There’s a fundamental business problem called an organizational silo in which there is a communication delivery gap between organizations and their customers. 

80% of brands think they offer top notch customer experience while only 8% of customers agree with that assessment.

What’s to blame for this woeful disconnect? There are two reasons for the yawning chasm between company and customer perception:

  • First, when companies try to grow revenue without growing customer loyalty, they engender an adverse customer reaction which sours their experience.

  • Second, customer needs are continuing to evolve so rapidly that solid B2B relationships are getting harder to develop and maintain.

There are two keywords to pay attention to here: loyalty and relationships.

A fundamental problem exists today that keeps businesses from creating the type of solid relationships with customers that breed loyalty and all its benefits.

What is that fundamental problem? Organizational siloing.

What are Organizational Silos?

An organizational silo it a phenomenon in which virtual walls go up between each of the constituent parts of a company, or in simple terms, when departments just don’t speak to each other.

When there is lacking communication from one department to the next it can lead to fractured understanding of the company’s overall mission. When collaboration between teams is not encouraged and data is not shared or provided from one team to the next, an organizational silo is created.

The organizational silo effect can create major damage to your CX: the customer is no longer at the center of your organization’s goals or objectives. See how these departmental silos can cause damage.

Siloed Organizations Create a Fragmented Customer Experience

Have you ever called for technical support only to be shuffled from department to department as you offered your information over and over again?

Did you get tired of telling your story? Did you wonder why they couldn’t share customer information across multiple departments? I mean, they’ve heard of computers, right? Where’s the communication?

This is just one small example of how a siloed organization can create a frustratingly fragmented customer experience.

The problem, of course, cuts deeper than customer service. It works itself into the core of the customer’s experience from the very beginning.

Consider how the following departments inject fragmentation into the product/customer lifecycle at your typical SaaS outfit.

  • Product development operates with its own set of goals—to develop a beautifully designed, feature-rich, and robust piece of software. To be sure, product developers should have the market in mind, but their first concern is to make a product that works.

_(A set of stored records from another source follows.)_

-- ==== Sys2Proof/Machine/Transmit.lean ====
section
/-! DEFINITION. The transmit stage of an external port (R353, R380). -/

namespace Sys2Proof.Machine

/-- A protected frame leaves a MACsec port: at packet number 2^62 this key server distributes a new SAK, at 2^63
without one the SA stops and the port goes down (R380). -/
def State.macsecSent (s : State) (p : Nat) : State :=
  if p < 4 || !s.cfgBit (Reg.iclMscfg + 4 * (p - 4)) 31 then s
  else
    let m := s.kvt.macsec.getD (p - 4) {}
    let m1 := { m with txPn := m.txPn + 1 }
    let put := fun (t : State) (x : MacsecPort) => { t with kvt := { t.kvt with macsec := setAt t.kvt.macsec (p - 4) x } }
    if m1.txPn = 2 ^ 62 && m.newSak.isNone then
      put s.tookFree { m1 with newSak := some s.freeNow }
    else if 2 ^ 63 ≤ m1.txPn then
      (put s { m1 with txSak := none }).portDown (p - 4)
    else put s m1

/-- Payload bytes of a copy on a connection. -/
def HConn.payload (k : HConn) (c : Copy) : Nat := c.len - k.overhead

/-- BTH opcode of a copy: RDMA WRITE First, Middle, Last or Only by its place in its message, SEND Only for any other frame
(R32, R124; opcodes of log 7). -/
def HConn.bthOp (k : HConn) (c : Copy) : Nat :=
  if c.stop = 0 then 0x04
  else
    let ends := c.stop ≤ c.off + k.payload c
    if c.off = c.base then (if ends then 0x0A else 0x06) else (if ends then 0x08 else 0x07)

/-- The header that the output writes for a copy on a connection (R124, R351, R363). The RETH of a message's first packet
carries the offset into the host's buffer and the DMA length. -/
def HConn.rewrite (k : HConn) (c : Copy) : Rewrite :=
  { conn := k.id, path := k.path, dscp := k.dscp, pcp := k.tc, seq := k.sndNext,
    bthOp := if k.transport = .rdma then some (k.bthOp c) else none,
    reth := if k.transport = .rdma && c.stop ≠ 0 && c.off = c.base then some (c.base, c.stop - c.base) else none,
    ack := k.rcvNext, ece := k.ece, cwr := k.cwr, cccid := c.cid, datao := c.off }

/-- The connection after a frame of it was sent: the next PSN, or the next byte of the TCP stream, in the width of its
header field; CWR was carried (R262, R363). -/
def HConn.sent (k : HConn) (c : Copy) : HConn :=
  match k.transport with
  | .rdma => { k with sndNext := (k.sndNext + 1) % 2 ^ 24, cwr := false }
  | .tcp => { k with sndNext := (k.sndNext + k.payload c) % 2 ^ 32, cwr := false }

/-- TRANSMIT_SELECT (R353): the port's transmit stage takes the chosen frame. Shapers are charged, tags and virtual
times advance (R354), and the record and packet counts of its connection and port rise. -/
def execTransmitSelect (port : Nat) (s : State) : Host.Outcome State Fault Refusal :=
  match s.choose port with
  | none => .next s
  | some (ct, qt) =>
    let e := s.egPort port
    match (e.queueOf ct.cls qt.host).head? with
    | none => .next s
    | some (fid, c) =>
      let q1 := e.queue.erase (fid, c)
      let e1 : EgPort := { e with
        queue := q1, vq := qt.fin, vc := ct.fin,
        qtags := e.qtags.filter (fun x => !(x.cls = ct.cls && x.host = qt.host)) ++ [{ qt with last := qt.fin }],
        ctags := e.ctags.filter (fun x => x.cls ≠ ct.cls) ++ [{ ct with last := ct.fin }] }
      let e2 := if q1.isEmpty then { e1 with vq := 0, vc := 0, qtags := [], ctags := [] }
        else
          let e3 := s.tagQueue port e1 ct.cls qt.host
          if q1.any (fun x => x.2.cls = ct.cls) then tagClass e3 ct.cls else e3
      let s1 := c.shapers.foldl (fun t x => t.chargeShaper x.1 x.2 (s.lenOf c)) (s.setEgPort port e2)
      let s2 := (s1.hostEvent 0x11 port (some c.cls) 1).hostEvent 0x13 port (some c.cls) (ceilDiv c.len 64)
      let s3 := match c.conn with
        | some k => (if s2.kvt.tls.any (fun t => t.conn = k) then s2.laneWork (ceilDiv c.len 16) 0 else s2).tlsSent k
        | none => s2
      let hdr := c.conn.bind (fun k => (s3.findConn k).map (fun x => x.rewrite c))
      let s4 := match c.conn with
        | some k => s3.updConn k (fun x => x.sent c)
        | none => s3
      .next ((s4.macsecSent port).emit (.transmit port fid c hdr))

end Sys2Proof.Machine
end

  • Marketing, however, can’t just trumpet the product’s virtues in abstraction. They need to fill a hole in the marketplace, so they develop messaging that focuses not on the product’s features, but its benefits to the customer. This already represents an opportunity for a disconnect between what the product is vs. what it’s for.

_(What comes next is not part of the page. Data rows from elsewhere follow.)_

/-- Propagation, firmware and PLDM (R283, R389, R406, R408, R430 to R435, R621). PLDM codes are of log 7, readings of log 4. -/
def Obligations.FirmwareAndPldm : Prop :=
  -- MGMT_PROPAGATION, MGMT_FRAME_RECEIVE (R143, R283, R293, R389, R405, R408)
  (∀ s p, (s.paired = false → exec (.mgmtPropagation p) s = .next s) ∧
    (s.paired = true →
      (∀ st, s.planPeer p.opcode p.params = .error st → Gives (.mgmtPropagation p) s fun t =>
        s.Sent t (.reply .peer 0 st 0 []) ∧ t.vsm = s.vsm ∧ t.kvt = s.kvt ∧ t.rge = s.rge) ∧
      (∀ u r, s.planPeer p.opcode p.params = .ok (u, r) →
        (p.opcode = 0x0507 → exec (.mgmtPropagation p) s = .next u) ∧
        (p.opcode ≠ 0x0507 → Gives (.mgmtPropagation p) s fun t => u.Sent t (.reply .peer 0 stOk 0 []) ∧ t.vsm = u.vsm ∧
          t.kvt = u.kvt ∧ t.rge = u.rge)))) ∧
  (∀ s fid k p, (k = 1 → s.paired = false ∨ fid ≠ s.rfx.peer.fid →
      exec (.mgmtFrameReceive fid k p) s = .next (s.bump Reg.mbxReject)) ∧
    (k = 1 → s.paired = true → fid = s.rfx.peer.fid → exec (.mgmtFrameReceive fid k p) s = .next (s.route .peer p)) ∧
    (k ≠ 1 → s.paired = false ∨ fid ≠ s.rfx.peer.fid ∨ 3 < k ∨ k = 0 → exec (.mgmtFrameReceive fid k p) s = .next s) ∧
    (s.paired = true → fid = s.rfx.peer.fid → k = 3 → exec (.mgmtFrameReceive fid k p) s =
      exec (.mgmtPropagation ⟨leAt p 0 2, slice p 64 (leAt p 12 2)⟩) s) ∧
    (s.paired = true → fid = s.rfx.peer.fid → k = 2 →
      (∀ r c, s.Inv → s.props.find? (fun r => r.opcode = leAt p 2 2) = some r → s.cmdOf r.m = some c →
        (leAt p 0 2 = stOk → r.opcode ≠ 0x0507 → Gives (.mgmtFrameReceive fid k p) s fun t => t.Ended r.m stOk ∧
          t.props = s.props.erase r ∧ t.vsm = s.vsm) ∧
        (leAt p 0 2 ≠ stOk → r.opcode / 256 = 5 → Gives (.mgmtFrameReceive fid k p) s fun t => t.Ended r.m (leAt p 0 2) ∧
          t.props = s.props.erase r ∧ t.vsm.subs = s.vsm.subs.filter (fun x => x.vsid ≠ r.vsid) ++ r.subs ∧
          t.vsm.nss = s.vsm.nss.filter (fun n => n.vsid ≠ r.vsid) ++ r.nss)) ∧
      ((∀ r ∈ s.props, r.opcode ≠ leAt p 2 2) → exec (.mgmtFrameReceive fid k p) s = .next s))) ∧
  -- FW_DOWNLOAD, FW_COMMIT, FW_COMMIT_DONE (R431, R432)
  (∀ s m c o bs, s.Starts m 0x0701 c → s.Inv → o = leAt c.params 0 4 → bs = c.params.drop 4 →
    (o + bs.length ≤ stageSize → Gives (.fwDownload m) s fun t => t.Ended m stOk ∧
      t.mbx.stage = cellWrites s.mbx.stage o bs ∧ t.mbx.stagedTop = Nat.max s.mbx.stagedTop (o + bs.length)) ∧
    (stageSize < o + bs.length → Gives (.fwDownload m) s fun t => t.Ended m stInvalidParam ∧ t.mbx.stage = s.mbx.stage)) ∧
  (∀ s m c k, s.Starts m 0x0702 c → s.Inv → k = byteAt c.params 0 → k ≤ 1 → byteAt c.params 1 ≤ 1 →
    (s.mbx.commitSlot ≠ none → Gives (.fwCommit m) s fun t => t.Ended m stBusy ∧ t.mbx.commitSlot = s.mbx.commitSlot) ∧
    (s.mbx.commitSlot = none →
      (∀ st, firstFail (s.commitChecks k) = some st → Gives (.fwCommit m) s fun t => t.Ended m st ∧ t.fwSlot 0 = s.fwSlot 0 ∧
        t.fwSlot 1 = s.fwSlot 1) ∧
      (firstFail (s.commitChecks k) = none → Gives (.fwCommit m) s fun t => t.cmdOf m = some { c with running := true } ∧
        t.mbx.commitSlot = some (k, decide (byteAt c.params 1 = 1)) ∧ t.fwSlot k = ⟨false, 0, 0⟩ ∧
        t.fwSlot (1 - k) = s.fwSlot (1 - k)))) ∧
  (∀ s k b, s.mbx.commitSlot = some (k, b) → k ≤ 1 →
    (Gives .fwCommitDone s fun t => t.fwSlot k = ⟨true, s.staged 8 8, s.staged 0x10 4⟩ ∧ t.mbx.commitSlot = none ∧
      t.mbx.stage = [] ∧ t.mbx.minSvn = (if b = true then Nat.max s.mbx.minSvn (s.staged 0x10 4) else s.mbx.minSvn)) ∧
    (∀ c, s.Inv → s.mbx.cmds.find? (fun c => c.opcode = 0x0702 && c.running) = some c → Gives .fwCommitDone s fun t =>
      t.Ended c.m stOk)) ∧
  (∀ s, s.mbx.commitSlot = none → exec .fwCommitDone s = .next s) ∧
  -- FW_ACTIVATE, ACTIVATION_COMPLETE, FW_STATUS (R433, R434)
  (∀ s m c k, s.Starts m 0x0703 c → s.Inv → k = byteAt c.params 0 →
    (∀ st, firstFail (s.activateChecks k) = some st → Gives (.fwActivate m) s fun t => t.Ended m st ∧
      t.mbx.activating = s.mbx.activating) ∧
    (firstFail (s.activateChecks k) = none → Gives (.fwActivate m) s fun t => t.cmdOf m = some { c with running := true } ∧
      t.mbx.activating = some (k, s.now + ms 500) ∧ t.mbx.prevSlot = s.mbx.runSlot ∧ t.mbx.runSlot = s.mbx.runSlot)) ∧
  (∀ s k d, s.mbx.activating = some (k, d) → ∃ u : State, u.mbx.activating = none ∧ u.mbx.runSlot = k ∧ u.mbx.bootSlot = k ∧
    (∀ c, s.Inv → s.mbx.cmds.find? (fun c => c.opcode = 0x0703 && c.running) = some c → u.Ended c.m stOk) ∧
    exec .activationComplete s = .next u.adminAll) ∧
  (∀ s m c, s.Starts m 0x0704 c → s.Inv → Gives (.fwStatus m) s fun t => t.mbx.stage = s.mbx.stage ∧ t.Yields m c
    ((if s.mbx.slot0.valid = true then leBytes 8 s.mbx.slot0.version ++ leBytes 4 s.mbx.slot0.svn else zeroBytes 12) ++
     (if s.mbx.slot1.valid = true then leBytes 8 s.mbx.slot1.version ++ leBytes 4 s.mbx.slot1.svn else zeroBytes 12) ++
      leBytes 4 s.mbx.stagedTop ++ leBytes 4 s.fwstat.toNat)) ∧
  -- PLDM_REQUEST_UPDATE, PLDM_COMPONENT_TRANSFER, PLDM_VERIFY_APPLY, PLDM_ACTIVATE_FIRMWARE (R435)
  (∀ s, (s.isOwner .bmc = true → Gives .pldmRequestUpdate s fun t => t.mbx = { s.mbx with pldm := 1 } ∧
      s.Sent t (.reply .bmc 0x10 0 0 [])) ∧
    (s.isOwner .bmc = false → exec .pldmRequestUpdate s = .next (s.emit (.reply .bmc 0x10 4 0 [])))) ∧
  (∀ s o bs, (s.mbx.pldm = 1 → o + bs.length ≤ stageSize → Gives (.pldmComponentTransfer o bs) s fun t =>
      t.mbx = { s.mbx with stage := cellWrites s.mbx.stage o bs, stagedTop := Nat.max s.mbx.stagedTop (o + bs.length) }) ∧
    (s.mbx.pldm ≠ 1 ∨ stageSize < o + bs.length → exec (.pldmComponentTransfer o bs) s = .next s)) ∧
  (∀ s k, k = 1 - s.mbx.runSlot →
    (s.mbx.pldm ≠ 1 ∨ s.mbx.commitSlot ≠ none → exec .pldmVerifyApply s = .next s) ∧
    (s.mbx.pldm = 1 → s.mbx.commitSlot = none →
      (∀ st, firstFail (s.commitChecks k) = some st → exec .pldmVerifyApply s = .next (s.emit (.reply .bmc 0x17 st 0 []))) ∧
      (firstFail (s.commitChecks k) = none → Gives .pldmVerifyApply s fun t => t.mbx.commitSlot = some (k, false) ∧
        t.mbx.pldm = 2 ∧ t.fwSlot k = ⟨false, 0, 0⟩ ∧ s.Sent t (.reply .bmc 0x17 0 0 [])))) ∧
  (∀ s k, k = 1 - s.mbx.runSlot →
    (s.mbx.pldm ≠ 3 ∨ s.mbx.cmds ≠ [] ∨ s.mbx.activating ≠ none → exec .pldmActivateFirmware s = .next s) ∧
    (s.mbx.pldm = 3 → s.mbx.cmds = [] → s.mbx.activating = none →
      (∀ st, firstFail (s.activateChecks k) = some st →
        exec .pldmActivateFirmware s = .next (s.emit (.reply .bmc 0x1A st 0 []))) ∧
      (firstFail (s.activateChecks k) = none → Gives .pldmActivateFirmware s fun t =>
        t.mbx = { s.mbx with activating := some (k, s.now + ms 500), prevSlot := s.mbx.runSlot } ∧
        s.Sent t (.reply .bmc 0x1A 0 0 [])))) ∧
  -- PLDM_GET_SENSOR_READING (R621)
  (∀ s n, (n = 0 ∨ 5 < n → exec (.pldmGetSensorReading n) s = .next (s.emit (.reply .bmc 0x11 0x80 0 []))) ∧
    (n = 4 ∨ n = 5 → s.pwr.mode = .standby → exec (.pldmGetSensorReading n) s =
      .next (s.emit (.reply .bmc 0x11 0 0 ([2, 2, 0, 0, 0, 0] ++ zeroBytes 2)))) ∧
    (0 < n → n < 4 → ∃ b, Gives (.pldmGetSensorReading n) s fun t => t.mbx = s.mbx ∧ s.Sent t (.reply .bmc 0x11 0 0
      ([BitVec.ofNat 8 (sensorSize n), 0, 0, BitVec.ofNat 8 (presentState (s.measured n) (s.limits n)), b,
        BitVec.ofNat 8 (presentState (s.measured n) (s.limits n))] ++
        leBytes (sensorSize n) (s.measured n % Int.ofNat (2 ^ (8 * sensorSize n))).toNat))))

/-- REG_MODIFY, BAR0 and BAR2, and the performance counters (R429, R436, R443 to R445, R455, R557 to R565). -/
def Obligations.RegisterWindowsAndCounters : Prop :=
  -- REG_MODIFY (R12, R396, R429)
  (∀ s m c a w, s.Starts m 0x0203 c → s.Inv → a = leAt c.params 0 4 →
    w = ((s.regWord a &&& ~~~ BitVec.ofNat 32 (leAt c.params 4 4)) |||
      (BitVec.ofNat 32 (leAt c.params 8 4) &&& BitVec.ofNat 32 (leAt c.params 4 4))) &&&
      (BitVec.ofNat 32 (leAt c.params 4 4) ||| ~~~ w1cBits a) →
    (badRange a 1 = true → Gives (.regModify m) s fun t => t.Ended m stInvalidParam ∧ t.regs = (s.finish m stInvalidParam []).regs) ∧
    (badRange a 1 = false → s.writeRefused m a w = true → Gives (.regModify m) s fun t => t.Ended m stConflict) ∧
    (badRange a 1 = false → s.writeRefused m a w = false →
      exec (.regModify m) s = .next (((s.regRead m a).2.regWrite m a w).finish m stOk (leBytes 4 (s.regWord a).toNat)))) ∧
  -- BAR0_READ (R436, R440, R443, R444, R455)
  (∀ s a (es : List (BitVec 4)), (s.sep.linkUp = false → exec (.bar0Read a es) s = .next s) ∧
    (s.sep.linkUp = true → s.barServes = false ∨ s.barHit a = none → Gives (.bar0Read a es) s fun t => s.Sent t (.sepCpl 1 [])) ∧
    (∀ b o, s.sep.linkUp = true → s.barServes = true → s.barHit a = some (b, o) →
      (barSize o es.length = false → Gives (.bar0Read a es) s fun t => s.Sent t (.sepCpl 4 [])) ∧
      (barSize o es.length = true → b = true → exec (.bar0Read a es) s = .next (s.emit (.sepCpl 0
        ((es.zip (natsFrom 0 es.length)).flatMap (fun e => enabledBytes (s.bar2Word (o + 4 * e.2)) e.1))))) ∧
      (barSize o es.length = true → b = false → es = [0xF] → o < 0x160000 → s.readRefused .service o = false →
        (inCmdWin o = false → inReplyWin o = false → Gives (.bar0Read a es) s fun t =>
          s.Sent t (.sepCpl 0 (leBytes 4 (s.regWord o).toNat))) ∧
        (inReplyWin o = true → Gives (.bar0Read a es) s fun t => t.mbx = s.mbx ∧
          s.Sent t (.sepCpl 0 (leBytes 4 (leAt s.mbx.replyWin (o - 0x104000) 4 % 2 ^ 32))))))) ∧
  -- BAR0_WRITE (R425, R436, R443 to R445)
  (∀ s a (ws : List (Word × BitVec 4)), (s.sep.linkUp = false ∨ s.sep.cause ≠ 0 → exec (.bar0Write a ws) s = .next s) ∧
    (∀ o w en, s.sep.linkUp = true → s.sep.cause = 0 → s.barServes = true → s.barHit a = some (false, o) → ws = [(w, en)] →
      o % 4 = 0 → o < 0x160000 → s.servesBlock o = true →
      (inCmdWin o = true → en = 0xF → Gives (.bar0Write a ws) s fun t =>
        t.mbx = { s.mbx with cmdWin := cellWrites s.mbx.cmdWin (o - 0x102000) (leBytes 4 w.toNat) }) ∧
      (inCmdWin o = false → en ≠ 0xF → exec (.bar0Write a ws) s = .next (s.bump Reg.sepNarrow)) ∧
      (inCmdWin o = false → en = 0xF → o ≠ Reg.mbxDoorbell →
        (s.isOwner .service = false → exec (.bar0Write a ws) s = .next (s.bump Reg.mbxReject)) ∧
        (s.isOwner .service = true → s.writeRefused .service o w = false →
          exec (.bar0Write a ws) s = .next (s.regWrite .service o w)) ∧
        (s.isOwner .service = true → s.writeRefused .service o w = true → exec (.bar0Write a ws) s = .next s)))) ∧
  -- PMU_LO_READ (R557)
  (∀ s a, (pmuBank a = none → exec (.pmuLoRead a) s = .next s) ∧
    (∀ v o, s.Inv → pmuBank a = some (v, o) → Gives (.pmuLoRead a) s fun t =>
      t.pmuSet v = { s.pmuSet v with hold := if pmuIsLo o = true then some (o, (s.pmuLive v (o + 4)).getD 0) else none })) ∧
  -- CNT_CONFIG (R552, R556, R562, R563)
  (∀ s m c v op n w, s.Starts m 0x0901 c → s.Inv → v = byteAt c.params 0 → op = byteAt c.params 1 → n = byteAt c.params 2 →
    w = BitVec.ofNat 32 (leAt c.params 4 4) →
    (v ≠ m.num → c.fromOwner = false → Gives (.cntConfig m) s fun t => t.Ended m stNotOwner ∧ t.pmu = s.pmu) ∧
    (v = m.num ∨ c.fromOwner = true →
      (3 < v ∨ op = 0 ∨ 3 < op → Gives (.cntConfig m) s fun t => t.Ended m stInvalidParam ∧ t.pmu = s.pmu) ∧
      (v ≤ 3 → op = 1 → 7 < n ∨ hasNat pmuEvents (fieldOf w 7 0) = false → Gives (.cntConfig m) s fun t =>
        t.Ended m stInvalidParam ∧ t.pmu = s.pmu) ∧
      (v ≤ 3 → op = 1 → n ≤ 7 → hasNat pmuEvents (fieldOf w 7 0) = true → Gives (.cntConfig m) s fun t => t.Ended m stOk ∧
        t.reg (pmuReg Reg.pmuCtl v n) = w &&& regKept (pmuReg Reg.pmuCtl v n) &&& ~~~ absentBits s.part (pmuReg Reg.pmuCtl v n) ∧
        t.reg (pmuReg Reg.pmuAbase v n) = BitVec.ofNat 32 (leAt c.params 8 4) &&& ~~~ absentBits s.part (pmuReg Reg.pmuAbase v n) ∧
        t.reg (pmuReg Reg.pmuAmask v n) = BitVec.ofNat 32 (leAt c.params 12 4) &&& ~~~ absentBits s.part (pmuReg Reg.pmuAmask v n)) ∧
      (v ≤ 3 → op = 2 → Gives (.cntConfig m) s fun t => t.Ended m stOk ∧
        ∀ i < 8, (t.pmuSet v).cnt.getD i 0 = if w.toNat / 2 ^ i % 2 = 1 then 0 else (s.pmuSet v).cnt.getD i 0) ∧
      (v ≤ 3 → op = 3 → exec (.cntConfig m) s = .next ((s.pmuSetMode v w).finish m stOk [])))) ∧
  -- CNT_READ, CNT_SNAPSHOT (R557, R558, R560, R564, R565)
  (∀ s m c v a n, s.Starts m 0x0902 c → s.Inv → v = byteAt c.params 0 → a = leAt c.params 4 4 → n = leAt c.params 8 4 →
    (byteAt c.params 1 = 0 ∨ 3 < byteAt c.params 1 ∨ (byteAt c.params 1 = 1 ∧ 3 < v) → Gives (.cntRead m) s fun t =>
      t.Ended m stInvalidParam) ∧
    (byteAt c.params 1 = 1 → v ≤ 3 → Gives (.cntRead m) s fun t => t.pmu = s.pmu ∧ t.Yields m c
      (leBytes 4 (s.reg (Reg.pmuCfg + 0x100 * v)).toNat ++ leBytes 4 (s.reg (Reg.pmuOvf + 0x100 * v)).toNat ++
        leBytes 8 (s.cycles v) ++ leBytes 8 (s.cycles v) ++
        (natsFrom 0 8).flatMap (fun i => leBytes 8 ((s.pmuSet v).cnt.getD i 0) ++ leBytes 8 (s.cycles v)))) ∧
    (byteAt c.params 1 = 2 → 0 < n → a + n ≤ 512 → n ≤ 64 ∨ c.flags / 8 % 2 = 1 → Gives (.cntRead m) s fun t =>
      t.Yields m c ((natsFrom a n).flatMap (fun i => (s.vsRecord i).bytes))) ∧
    (byteAt c.params 1 = 3 → 0 < n → a + n ≤ 32768 → n ≤ 255 ∨ c.flags / 8 % 2 = 1 → Gives (.cntRead m) s fun t =>
      t.Yields m c (leBytes 8 s.pmu.rulesStamp ++ zeroBytes 8 ++
        (natsFrom a n).flatMap (fun i => leBytes 8 (s.ruleTotals i).1 ++ leBytes 8 (s.ruleTotals i).2)))) ∧
  (∀ s m c v, s.Starts m 0x0903 c → s.Inv → v = byteAt c.params 0 →
    (v ≤ 3 → Gives (.cntSnapshot m) s fun t => t.pmu = s.pmu ∧ t.Yields m c
      (leBytes 4 (s.reg (Reg.pmuCfg + 0x100 * v)).toNat ++ leBytes 4 (s.reg (Reg.pmuOvf + 0x100 * v)).toNat ++
        leBytes 8 (s.cycles v) ++ (natsFrom 0 8).flatMap (fun i => leBytes 8 ((s.pmuSet v).cnt.getD i 0)))) ∧
    (3 < v → Gives (.cntSnapshot m) s fun t => t.Ended m stInvalidParam ∧ t.pmu = s.pmu)) ∧
  -- BOX_OFFICE_SWEEP (R559)
  (∀ s b, (Gives (.boxOfficeSweep b) s fun t => t.pmu.narrow = [] ∧ t.ppc = { s.ppc with ruleCnt := [] } ∧
      t.pmu.rulesStamp = s.cycles 0 ∧ t.pmu.sweeps = (s.pmu.sweeps + 1) % 2 ^ 31 ∧ t.pmu.sets = s.pmu.sets) ∧
    (∀ n r, s.pmu.narrow = [n] → s.pmu.recs.find? (fun r => r.vsid = n.vsid) = some r → Gives (.boxOfficeSweep b) s fun t =>
      t.pmu.recs.find? (fun r => r.vsid = n.vsid) = some { r with
        stamp := s.cycles 0, rdCmd := r.rdCmd + n.rdCmd, wrCmd := r.wrCmd + n.wrCmd, rdBytes := r.rdBytes + n.rdBytes,
        wrBytes := r.wrBytes + n.wrBytes, rdLat := r.rdLat + n.rdLat, wrLat := r.wrLat + n.wrLat,
        oth := (r.oth + n.oth) % 2 ^ 32, err := (r.err + n.err) % 2 ^ 32 }))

  • Sales is left to negotiate the gap between features and benefits, working hard to show how the product meets this customer’s specific needs. Here, the opportunity for a disconnect between promise and reality is acute.

Finally, customer success is left holding the bag after the transaction is consummated. They’ve got to negotiate the various gaps created by organizational fragmentation and show the customer how to succeed with a product that may or may not live up to their exact expectations.

In an ideal scenario, these departments would be in perfect sync with one another. There would be no gap between the product’s design and its deployment in the field. There would be no slippage between promises made by the sales department and promises kept by customer success specialists.

But, we don’t live in a perfect world.

To the extent that organizations silo off each of these key departments from one another—either formally by way of an organizational chart or materially by way of a fractious, non-collaborative work environment—the customer’s experience will seem fragmented and disjointed.

How to Combat the Silo Effect

In order to create a positive customer experience, siloed companies will need to revisit both their organizational structure and culture. Here are 4 tips for combating the silo effect and creating harmony in both the product and customer lifecycles.

1. Develop a Unified Vision

There’s an old Hebrew proverb that says, “where there is no vision, the people perish.”

That’s true, but in a siloed organization the trouble isn’t a lack of vision. In fact, the problem is an abundance of vision. Each department has its own definition of success and its own ways of achieving its vision.

For product development, their vision is to create a beautiful product. For sales, the vision is to move X number of units. For marketing, it’s to tell a compelling story. For customer success, it’s helping the customer make the best use of the product.

There’s no reason why each of these visions shouldn’t be in harmony. But, in practice, they often operate in isolation from one another, each team pursuing their own ends in ways that rub against the needs and objectives of other departments.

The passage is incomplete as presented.